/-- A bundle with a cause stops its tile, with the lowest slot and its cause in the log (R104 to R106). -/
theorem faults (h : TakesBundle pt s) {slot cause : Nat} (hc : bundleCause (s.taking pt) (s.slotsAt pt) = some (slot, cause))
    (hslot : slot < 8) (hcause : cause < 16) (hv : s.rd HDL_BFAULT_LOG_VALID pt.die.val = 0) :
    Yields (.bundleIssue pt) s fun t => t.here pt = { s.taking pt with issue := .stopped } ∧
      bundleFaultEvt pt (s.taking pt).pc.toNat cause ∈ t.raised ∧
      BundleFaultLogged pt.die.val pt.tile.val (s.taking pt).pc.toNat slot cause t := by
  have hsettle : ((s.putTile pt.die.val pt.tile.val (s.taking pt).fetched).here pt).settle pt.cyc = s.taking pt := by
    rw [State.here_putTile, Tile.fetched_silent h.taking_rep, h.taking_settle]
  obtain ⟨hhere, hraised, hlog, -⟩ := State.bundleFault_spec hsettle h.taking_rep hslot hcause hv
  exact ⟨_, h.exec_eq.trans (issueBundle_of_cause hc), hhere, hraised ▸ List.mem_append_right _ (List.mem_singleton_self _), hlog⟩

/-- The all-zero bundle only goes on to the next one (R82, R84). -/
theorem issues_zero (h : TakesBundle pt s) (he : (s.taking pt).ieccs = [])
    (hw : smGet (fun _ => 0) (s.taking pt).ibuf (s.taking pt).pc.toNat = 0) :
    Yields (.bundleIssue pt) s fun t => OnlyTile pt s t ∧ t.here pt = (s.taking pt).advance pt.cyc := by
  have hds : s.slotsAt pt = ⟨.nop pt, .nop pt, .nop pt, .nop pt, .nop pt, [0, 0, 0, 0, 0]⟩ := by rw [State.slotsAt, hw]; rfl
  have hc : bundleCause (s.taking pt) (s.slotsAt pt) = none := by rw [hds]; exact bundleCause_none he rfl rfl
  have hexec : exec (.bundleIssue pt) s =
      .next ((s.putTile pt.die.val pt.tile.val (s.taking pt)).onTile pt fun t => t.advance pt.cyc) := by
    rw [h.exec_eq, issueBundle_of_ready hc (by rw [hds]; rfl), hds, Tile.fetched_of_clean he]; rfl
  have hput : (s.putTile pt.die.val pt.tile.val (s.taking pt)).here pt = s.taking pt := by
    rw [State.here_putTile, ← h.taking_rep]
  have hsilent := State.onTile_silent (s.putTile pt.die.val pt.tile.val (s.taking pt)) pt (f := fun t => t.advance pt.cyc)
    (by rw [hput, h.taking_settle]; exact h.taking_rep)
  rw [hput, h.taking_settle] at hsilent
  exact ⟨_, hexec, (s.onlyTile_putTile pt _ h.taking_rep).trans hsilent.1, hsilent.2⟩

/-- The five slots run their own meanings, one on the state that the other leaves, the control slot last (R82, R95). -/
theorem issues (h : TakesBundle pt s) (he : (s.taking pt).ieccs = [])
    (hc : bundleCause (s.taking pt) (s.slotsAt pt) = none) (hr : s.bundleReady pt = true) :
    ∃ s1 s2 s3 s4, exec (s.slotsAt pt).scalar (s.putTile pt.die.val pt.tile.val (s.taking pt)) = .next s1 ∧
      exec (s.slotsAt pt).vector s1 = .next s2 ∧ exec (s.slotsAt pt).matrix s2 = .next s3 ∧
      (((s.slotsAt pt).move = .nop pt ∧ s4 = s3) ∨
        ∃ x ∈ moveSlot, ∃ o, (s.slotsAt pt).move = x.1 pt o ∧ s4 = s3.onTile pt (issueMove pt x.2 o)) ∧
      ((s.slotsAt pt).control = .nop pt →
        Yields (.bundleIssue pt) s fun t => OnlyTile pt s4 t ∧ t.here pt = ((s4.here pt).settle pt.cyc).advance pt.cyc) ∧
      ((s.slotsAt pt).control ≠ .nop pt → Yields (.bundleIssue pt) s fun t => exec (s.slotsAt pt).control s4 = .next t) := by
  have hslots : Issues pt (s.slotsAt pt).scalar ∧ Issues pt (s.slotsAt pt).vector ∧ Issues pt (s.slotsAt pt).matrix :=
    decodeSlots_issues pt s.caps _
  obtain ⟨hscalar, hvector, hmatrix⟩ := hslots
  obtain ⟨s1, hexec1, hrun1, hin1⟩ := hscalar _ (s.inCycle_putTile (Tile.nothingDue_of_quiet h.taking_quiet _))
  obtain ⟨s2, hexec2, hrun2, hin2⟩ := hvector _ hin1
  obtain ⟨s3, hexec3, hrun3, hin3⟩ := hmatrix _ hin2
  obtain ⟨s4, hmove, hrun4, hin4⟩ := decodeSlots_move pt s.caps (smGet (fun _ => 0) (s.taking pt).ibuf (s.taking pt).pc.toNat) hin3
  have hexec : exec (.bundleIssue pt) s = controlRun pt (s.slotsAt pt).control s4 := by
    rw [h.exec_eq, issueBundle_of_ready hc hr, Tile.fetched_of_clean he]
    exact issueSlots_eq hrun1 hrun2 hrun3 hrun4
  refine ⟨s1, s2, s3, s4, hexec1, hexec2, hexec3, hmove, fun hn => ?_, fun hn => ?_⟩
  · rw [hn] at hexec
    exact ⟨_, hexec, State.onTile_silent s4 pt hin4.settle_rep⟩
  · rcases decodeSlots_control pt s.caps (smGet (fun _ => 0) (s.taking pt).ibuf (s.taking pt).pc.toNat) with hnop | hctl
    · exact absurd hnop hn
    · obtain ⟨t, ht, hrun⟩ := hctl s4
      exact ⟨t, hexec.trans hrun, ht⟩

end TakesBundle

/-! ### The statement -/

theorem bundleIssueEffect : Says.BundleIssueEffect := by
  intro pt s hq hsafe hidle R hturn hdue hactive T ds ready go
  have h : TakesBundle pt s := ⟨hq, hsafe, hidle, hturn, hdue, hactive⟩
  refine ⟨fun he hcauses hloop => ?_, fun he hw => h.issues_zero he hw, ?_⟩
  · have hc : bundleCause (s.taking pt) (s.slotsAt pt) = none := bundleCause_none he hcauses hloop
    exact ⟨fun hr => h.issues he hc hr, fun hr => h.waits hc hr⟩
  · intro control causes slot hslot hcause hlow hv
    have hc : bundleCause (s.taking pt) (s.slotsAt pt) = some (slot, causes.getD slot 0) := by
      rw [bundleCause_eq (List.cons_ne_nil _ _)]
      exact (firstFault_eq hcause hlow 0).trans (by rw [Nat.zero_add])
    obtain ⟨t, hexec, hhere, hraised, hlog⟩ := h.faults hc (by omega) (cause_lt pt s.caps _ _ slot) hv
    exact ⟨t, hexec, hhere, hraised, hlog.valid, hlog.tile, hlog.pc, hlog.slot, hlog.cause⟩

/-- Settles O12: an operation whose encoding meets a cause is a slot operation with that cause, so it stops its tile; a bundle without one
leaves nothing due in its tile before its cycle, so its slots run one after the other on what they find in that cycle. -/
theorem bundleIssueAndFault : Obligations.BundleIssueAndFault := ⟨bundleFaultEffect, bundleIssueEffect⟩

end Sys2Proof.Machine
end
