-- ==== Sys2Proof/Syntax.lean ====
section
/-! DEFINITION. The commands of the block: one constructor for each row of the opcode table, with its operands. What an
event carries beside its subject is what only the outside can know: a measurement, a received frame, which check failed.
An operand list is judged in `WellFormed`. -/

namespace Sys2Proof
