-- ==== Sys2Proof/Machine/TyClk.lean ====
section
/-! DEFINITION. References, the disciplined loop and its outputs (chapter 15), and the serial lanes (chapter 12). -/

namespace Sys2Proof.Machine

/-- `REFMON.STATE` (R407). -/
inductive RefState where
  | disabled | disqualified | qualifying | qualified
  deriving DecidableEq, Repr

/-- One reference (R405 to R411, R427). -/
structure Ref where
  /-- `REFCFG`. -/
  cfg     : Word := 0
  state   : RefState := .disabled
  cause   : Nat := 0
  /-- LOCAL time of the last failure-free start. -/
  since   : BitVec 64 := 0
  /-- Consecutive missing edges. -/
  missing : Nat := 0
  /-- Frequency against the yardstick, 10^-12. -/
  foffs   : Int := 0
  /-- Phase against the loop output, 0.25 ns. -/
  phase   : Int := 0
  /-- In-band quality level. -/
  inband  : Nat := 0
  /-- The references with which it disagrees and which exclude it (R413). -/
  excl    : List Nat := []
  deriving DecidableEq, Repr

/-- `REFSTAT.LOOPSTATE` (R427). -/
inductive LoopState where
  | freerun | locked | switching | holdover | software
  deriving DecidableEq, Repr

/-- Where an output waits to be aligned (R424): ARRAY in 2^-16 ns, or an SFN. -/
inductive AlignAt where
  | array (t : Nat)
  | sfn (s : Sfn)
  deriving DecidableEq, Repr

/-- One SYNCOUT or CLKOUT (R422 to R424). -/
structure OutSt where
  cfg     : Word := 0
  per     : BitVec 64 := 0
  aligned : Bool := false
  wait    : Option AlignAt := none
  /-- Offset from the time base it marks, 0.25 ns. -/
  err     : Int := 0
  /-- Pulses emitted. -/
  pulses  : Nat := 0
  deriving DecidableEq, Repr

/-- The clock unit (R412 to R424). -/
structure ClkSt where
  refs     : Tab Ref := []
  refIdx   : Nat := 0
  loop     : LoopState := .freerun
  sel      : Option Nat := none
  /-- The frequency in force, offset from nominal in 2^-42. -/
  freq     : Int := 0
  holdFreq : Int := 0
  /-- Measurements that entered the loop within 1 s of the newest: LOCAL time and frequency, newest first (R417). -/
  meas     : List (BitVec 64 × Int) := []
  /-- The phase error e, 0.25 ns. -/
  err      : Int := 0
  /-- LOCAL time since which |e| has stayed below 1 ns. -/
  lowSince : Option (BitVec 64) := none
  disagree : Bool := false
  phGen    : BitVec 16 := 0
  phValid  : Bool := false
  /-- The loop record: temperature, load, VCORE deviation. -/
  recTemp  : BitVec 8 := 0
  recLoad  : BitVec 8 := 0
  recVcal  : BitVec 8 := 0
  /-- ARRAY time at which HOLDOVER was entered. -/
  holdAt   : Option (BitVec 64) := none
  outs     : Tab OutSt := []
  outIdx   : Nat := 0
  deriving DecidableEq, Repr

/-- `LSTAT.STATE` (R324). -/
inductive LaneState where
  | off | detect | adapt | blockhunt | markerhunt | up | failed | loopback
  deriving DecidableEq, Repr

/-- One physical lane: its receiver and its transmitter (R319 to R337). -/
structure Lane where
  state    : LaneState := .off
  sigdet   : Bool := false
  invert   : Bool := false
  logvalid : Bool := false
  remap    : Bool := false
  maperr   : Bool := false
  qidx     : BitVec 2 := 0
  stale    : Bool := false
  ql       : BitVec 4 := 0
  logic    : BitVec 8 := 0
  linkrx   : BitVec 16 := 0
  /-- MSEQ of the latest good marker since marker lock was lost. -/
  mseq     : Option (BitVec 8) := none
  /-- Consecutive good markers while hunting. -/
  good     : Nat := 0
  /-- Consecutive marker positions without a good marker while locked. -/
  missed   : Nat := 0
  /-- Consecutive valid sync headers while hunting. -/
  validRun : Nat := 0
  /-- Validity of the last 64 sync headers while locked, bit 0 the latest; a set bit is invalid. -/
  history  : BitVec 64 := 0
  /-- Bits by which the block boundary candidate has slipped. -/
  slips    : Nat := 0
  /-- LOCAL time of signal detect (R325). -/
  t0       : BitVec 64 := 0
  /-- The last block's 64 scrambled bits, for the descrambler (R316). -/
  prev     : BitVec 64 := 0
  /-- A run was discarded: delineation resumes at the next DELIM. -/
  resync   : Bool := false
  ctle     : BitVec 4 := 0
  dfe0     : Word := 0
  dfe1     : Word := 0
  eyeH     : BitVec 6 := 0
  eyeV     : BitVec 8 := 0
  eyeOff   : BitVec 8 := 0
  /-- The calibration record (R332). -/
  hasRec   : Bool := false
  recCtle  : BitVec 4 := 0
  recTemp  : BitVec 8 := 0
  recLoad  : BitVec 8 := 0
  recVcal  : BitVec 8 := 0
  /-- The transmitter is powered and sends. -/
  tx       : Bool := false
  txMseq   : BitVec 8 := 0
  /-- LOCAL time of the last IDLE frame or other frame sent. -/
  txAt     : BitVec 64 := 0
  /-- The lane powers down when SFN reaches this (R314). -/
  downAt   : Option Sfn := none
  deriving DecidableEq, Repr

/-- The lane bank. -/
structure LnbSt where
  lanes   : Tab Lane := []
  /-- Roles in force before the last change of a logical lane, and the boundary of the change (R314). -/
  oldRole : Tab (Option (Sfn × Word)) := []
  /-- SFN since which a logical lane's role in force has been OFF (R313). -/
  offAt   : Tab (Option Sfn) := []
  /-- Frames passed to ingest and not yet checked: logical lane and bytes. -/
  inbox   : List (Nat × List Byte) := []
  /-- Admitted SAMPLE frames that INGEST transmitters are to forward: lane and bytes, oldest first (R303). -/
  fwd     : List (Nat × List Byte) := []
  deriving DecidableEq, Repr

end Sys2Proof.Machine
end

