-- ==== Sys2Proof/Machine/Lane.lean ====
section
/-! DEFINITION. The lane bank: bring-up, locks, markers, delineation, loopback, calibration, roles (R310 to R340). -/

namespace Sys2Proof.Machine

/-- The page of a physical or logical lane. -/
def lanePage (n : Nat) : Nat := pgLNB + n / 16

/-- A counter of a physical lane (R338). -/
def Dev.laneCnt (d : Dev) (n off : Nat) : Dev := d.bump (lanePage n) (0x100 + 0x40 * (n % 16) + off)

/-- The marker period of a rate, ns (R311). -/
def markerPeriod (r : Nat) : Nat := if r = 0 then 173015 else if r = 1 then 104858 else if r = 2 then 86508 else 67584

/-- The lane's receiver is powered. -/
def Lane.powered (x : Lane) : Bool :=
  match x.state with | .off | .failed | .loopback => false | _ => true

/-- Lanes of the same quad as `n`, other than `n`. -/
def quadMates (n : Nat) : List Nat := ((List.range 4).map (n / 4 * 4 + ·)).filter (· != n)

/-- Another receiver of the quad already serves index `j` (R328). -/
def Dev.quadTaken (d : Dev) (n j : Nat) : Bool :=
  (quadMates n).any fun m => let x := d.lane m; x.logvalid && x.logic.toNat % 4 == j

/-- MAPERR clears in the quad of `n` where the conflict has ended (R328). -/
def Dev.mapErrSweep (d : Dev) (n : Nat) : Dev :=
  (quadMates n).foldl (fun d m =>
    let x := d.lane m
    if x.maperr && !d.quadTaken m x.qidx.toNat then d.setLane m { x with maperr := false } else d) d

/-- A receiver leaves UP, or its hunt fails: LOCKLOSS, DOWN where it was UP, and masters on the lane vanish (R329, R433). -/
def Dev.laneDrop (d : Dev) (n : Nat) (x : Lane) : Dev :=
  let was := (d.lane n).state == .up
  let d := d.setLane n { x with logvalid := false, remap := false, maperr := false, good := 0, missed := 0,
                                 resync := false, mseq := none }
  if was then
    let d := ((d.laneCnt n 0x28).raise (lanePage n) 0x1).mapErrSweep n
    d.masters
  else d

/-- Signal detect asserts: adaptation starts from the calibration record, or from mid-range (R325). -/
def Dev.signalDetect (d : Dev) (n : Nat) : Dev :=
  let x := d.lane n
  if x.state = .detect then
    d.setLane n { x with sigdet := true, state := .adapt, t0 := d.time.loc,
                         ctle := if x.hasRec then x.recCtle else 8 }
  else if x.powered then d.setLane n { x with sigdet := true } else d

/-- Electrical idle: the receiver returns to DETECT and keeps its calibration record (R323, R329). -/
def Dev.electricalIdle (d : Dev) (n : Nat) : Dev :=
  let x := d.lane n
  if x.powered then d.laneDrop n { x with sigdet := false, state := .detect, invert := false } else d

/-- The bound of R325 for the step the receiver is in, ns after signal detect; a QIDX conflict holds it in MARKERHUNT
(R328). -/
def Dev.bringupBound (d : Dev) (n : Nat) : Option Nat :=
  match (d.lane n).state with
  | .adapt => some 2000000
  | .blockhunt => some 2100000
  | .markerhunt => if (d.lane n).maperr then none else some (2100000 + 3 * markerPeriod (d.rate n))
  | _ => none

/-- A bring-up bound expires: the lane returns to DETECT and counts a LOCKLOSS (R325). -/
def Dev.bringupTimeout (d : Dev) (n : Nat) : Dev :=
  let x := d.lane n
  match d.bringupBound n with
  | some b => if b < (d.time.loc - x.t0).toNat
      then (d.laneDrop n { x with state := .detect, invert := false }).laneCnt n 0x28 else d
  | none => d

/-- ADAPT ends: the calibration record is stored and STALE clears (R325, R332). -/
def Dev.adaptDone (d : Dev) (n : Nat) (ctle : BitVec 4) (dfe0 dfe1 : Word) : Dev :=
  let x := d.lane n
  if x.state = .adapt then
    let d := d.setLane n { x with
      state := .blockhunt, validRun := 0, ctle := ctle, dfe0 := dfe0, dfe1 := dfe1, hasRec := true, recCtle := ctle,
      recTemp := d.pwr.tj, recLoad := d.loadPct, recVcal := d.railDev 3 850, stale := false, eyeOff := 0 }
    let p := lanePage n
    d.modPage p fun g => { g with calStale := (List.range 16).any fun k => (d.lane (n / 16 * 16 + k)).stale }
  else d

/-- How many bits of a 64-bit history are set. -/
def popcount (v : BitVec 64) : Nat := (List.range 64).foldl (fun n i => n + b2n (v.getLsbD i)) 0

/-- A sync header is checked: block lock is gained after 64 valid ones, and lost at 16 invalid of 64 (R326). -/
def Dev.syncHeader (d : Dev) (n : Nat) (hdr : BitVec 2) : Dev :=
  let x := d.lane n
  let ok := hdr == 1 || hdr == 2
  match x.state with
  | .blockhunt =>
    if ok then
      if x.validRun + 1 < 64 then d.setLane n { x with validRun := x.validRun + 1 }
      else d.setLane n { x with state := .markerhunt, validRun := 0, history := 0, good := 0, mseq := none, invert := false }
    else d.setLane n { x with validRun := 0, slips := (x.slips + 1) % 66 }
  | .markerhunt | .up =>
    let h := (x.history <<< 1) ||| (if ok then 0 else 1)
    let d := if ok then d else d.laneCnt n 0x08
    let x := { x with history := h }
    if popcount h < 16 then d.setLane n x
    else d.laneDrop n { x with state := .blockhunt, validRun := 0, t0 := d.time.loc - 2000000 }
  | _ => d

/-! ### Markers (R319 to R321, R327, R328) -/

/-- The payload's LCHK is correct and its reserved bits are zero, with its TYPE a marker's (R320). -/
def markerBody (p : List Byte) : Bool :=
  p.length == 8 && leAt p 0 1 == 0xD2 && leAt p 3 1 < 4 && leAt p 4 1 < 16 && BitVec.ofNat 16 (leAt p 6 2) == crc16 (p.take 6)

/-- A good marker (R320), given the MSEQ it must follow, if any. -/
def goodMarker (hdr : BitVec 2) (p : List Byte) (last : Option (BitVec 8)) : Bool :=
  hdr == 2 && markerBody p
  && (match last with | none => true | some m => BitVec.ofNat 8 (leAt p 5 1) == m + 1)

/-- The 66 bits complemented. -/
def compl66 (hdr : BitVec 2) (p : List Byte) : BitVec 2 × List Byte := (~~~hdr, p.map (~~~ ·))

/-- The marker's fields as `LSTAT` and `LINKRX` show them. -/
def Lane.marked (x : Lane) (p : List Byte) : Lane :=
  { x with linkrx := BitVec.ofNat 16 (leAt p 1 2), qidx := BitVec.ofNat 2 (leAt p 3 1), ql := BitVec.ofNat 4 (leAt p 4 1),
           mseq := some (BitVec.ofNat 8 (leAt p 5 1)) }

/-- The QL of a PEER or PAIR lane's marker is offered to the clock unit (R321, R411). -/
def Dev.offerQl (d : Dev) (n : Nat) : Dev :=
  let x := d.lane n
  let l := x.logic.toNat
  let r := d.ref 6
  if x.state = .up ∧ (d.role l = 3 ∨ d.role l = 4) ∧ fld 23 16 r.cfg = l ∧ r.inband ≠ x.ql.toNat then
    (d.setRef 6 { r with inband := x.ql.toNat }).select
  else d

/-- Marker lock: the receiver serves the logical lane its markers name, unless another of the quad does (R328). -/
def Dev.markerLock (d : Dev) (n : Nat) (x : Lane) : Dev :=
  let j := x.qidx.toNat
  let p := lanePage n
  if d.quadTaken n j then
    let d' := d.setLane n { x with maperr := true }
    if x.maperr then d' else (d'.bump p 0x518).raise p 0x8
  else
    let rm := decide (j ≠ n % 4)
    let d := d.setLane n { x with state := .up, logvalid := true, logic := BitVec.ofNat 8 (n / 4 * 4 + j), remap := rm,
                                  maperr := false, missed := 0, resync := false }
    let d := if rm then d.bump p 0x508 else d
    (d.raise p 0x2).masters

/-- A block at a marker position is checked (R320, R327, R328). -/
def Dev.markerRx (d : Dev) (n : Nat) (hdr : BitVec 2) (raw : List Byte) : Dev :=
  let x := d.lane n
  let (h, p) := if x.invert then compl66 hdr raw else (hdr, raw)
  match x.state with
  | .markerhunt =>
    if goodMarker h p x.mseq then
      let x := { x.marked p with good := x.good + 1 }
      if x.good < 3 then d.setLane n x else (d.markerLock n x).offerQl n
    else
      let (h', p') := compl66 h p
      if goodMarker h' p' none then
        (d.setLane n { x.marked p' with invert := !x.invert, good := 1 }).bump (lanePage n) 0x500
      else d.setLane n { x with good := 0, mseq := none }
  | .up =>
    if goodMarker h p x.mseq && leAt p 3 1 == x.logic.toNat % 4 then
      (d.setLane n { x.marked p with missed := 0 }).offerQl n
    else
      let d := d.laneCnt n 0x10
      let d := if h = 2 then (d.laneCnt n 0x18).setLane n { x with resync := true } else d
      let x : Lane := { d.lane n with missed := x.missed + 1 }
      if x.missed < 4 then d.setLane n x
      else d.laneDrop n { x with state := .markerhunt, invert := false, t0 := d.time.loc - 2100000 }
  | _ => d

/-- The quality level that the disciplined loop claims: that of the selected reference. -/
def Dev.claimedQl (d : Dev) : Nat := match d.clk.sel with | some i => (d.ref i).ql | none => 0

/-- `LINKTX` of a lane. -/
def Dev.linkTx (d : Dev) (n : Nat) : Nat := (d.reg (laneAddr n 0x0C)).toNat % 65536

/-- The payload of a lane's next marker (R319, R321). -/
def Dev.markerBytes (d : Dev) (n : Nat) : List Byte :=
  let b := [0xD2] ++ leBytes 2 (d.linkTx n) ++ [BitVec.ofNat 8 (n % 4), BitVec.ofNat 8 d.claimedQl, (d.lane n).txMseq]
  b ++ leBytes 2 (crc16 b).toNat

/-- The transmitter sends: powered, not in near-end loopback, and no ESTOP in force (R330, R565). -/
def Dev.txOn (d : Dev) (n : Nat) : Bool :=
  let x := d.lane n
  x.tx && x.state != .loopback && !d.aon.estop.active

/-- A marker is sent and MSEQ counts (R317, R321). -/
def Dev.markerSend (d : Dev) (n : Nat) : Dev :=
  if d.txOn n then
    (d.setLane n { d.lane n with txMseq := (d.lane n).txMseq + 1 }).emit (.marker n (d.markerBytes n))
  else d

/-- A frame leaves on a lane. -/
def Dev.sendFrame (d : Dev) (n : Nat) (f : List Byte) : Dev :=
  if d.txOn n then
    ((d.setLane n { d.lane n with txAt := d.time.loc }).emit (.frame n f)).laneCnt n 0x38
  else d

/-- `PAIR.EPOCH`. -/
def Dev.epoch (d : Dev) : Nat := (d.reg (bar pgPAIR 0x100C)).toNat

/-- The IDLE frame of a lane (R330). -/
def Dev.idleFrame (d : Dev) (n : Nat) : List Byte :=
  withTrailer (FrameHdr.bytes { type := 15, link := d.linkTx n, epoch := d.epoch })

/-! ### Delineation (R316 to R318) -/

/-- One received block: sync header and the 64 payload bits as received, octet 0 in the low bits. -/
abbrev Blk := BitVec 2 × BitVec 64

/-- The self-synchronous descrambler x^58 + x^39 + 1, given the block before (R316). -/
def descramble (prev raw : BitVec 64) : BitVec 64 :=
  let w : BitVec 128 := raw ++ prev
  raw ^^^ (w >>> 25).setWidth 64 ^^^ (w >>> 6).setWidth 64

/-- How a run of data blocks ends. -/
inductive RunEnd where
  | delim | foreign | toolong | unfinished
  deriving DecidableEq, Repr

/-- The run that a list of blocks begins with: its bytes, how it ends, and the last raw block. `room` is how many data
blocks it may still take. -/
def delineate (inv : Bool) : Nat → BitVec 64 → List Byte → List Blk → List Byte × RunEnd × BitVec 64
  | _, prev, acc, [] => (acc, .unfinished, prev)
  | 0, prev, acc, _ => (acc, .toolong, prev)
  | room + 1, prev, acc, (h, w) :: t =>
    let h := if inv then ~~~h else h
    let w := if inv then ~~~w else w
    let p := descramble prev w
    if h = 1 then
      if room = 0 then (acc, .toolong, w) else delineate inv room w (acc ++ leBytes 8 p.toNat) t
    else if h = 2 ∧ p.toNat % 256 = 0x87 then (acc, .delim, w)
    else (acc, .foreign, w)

**TASK DESCRIPTION:**
Would you print exactly, and only, the lines of the data above from the line with "((s.slotsAt pt).control ≠" through the line with "hnop | hctl", inclusive?

**YOUR SOLUTION:**
      ((s.slotsAt pt).control ≠ .nop pt → Yields (.bundleIssue pt) s fun t => exec (s.slotsAt pt).control s4 = .next t) := by
  have hslots : Issues pt (s.slotsAt pt).scalar ∧ Issues pt (s.slotsAt pt).vector ∧ Issues pt (s.slotsAt pt).matrix :=
    decodeSlots_issues pt s.caps _
  obtain ⟨hscalar, hvector, hmatrix⟩ := hslots
  obtain ⟨s1, hexec1, hrun1, hin1⟩ := hscalar _ (s.inCycle_putTile (Tile.nothingDue_of_quiet h.taking_quiet _))
  obtain ⟨s2, hexec2, hrun2, hin2⟩ := hvector _ hin1
  obtain ⟨s3, hexec3, hrun3, hin3⟩ := hmatrix _ hin2
  obtain ⟨s4, hmove, hrun4, hin4⟩ := decodeSlots_move pt s.caps (smGet (fun _ => 0) (s.taking pt).ibuf (s.taking pt).pc.toNat) hin3
  have hexec : exec (.bundleIssue pt) s = controlRun pt (s.slotsAt pt).control s4 := by
    rw [h.exec_eq, issueBundle_of_ready hc hr, Tile.fetched_of_clean he]
    exact issueSlots_eq hrun1 hrun2 hrun3 hrun4
  refine ⟨s1, s2, s3, s4, hexec1, hexec2, hexec3, hmove, fun hn => ?_, fun hn => ?_⟩
  · rw [hn] at hexec
    exact ⟨_, hexec, State.onTile_silent s4 pt hin4.settle_rep⟩
  · rcases decodeSlots_control pt s.caps (smGet (fun _ => 0) (s.taking pt).ibuf (s.taking pt).pc.toNat) with hnop | hctl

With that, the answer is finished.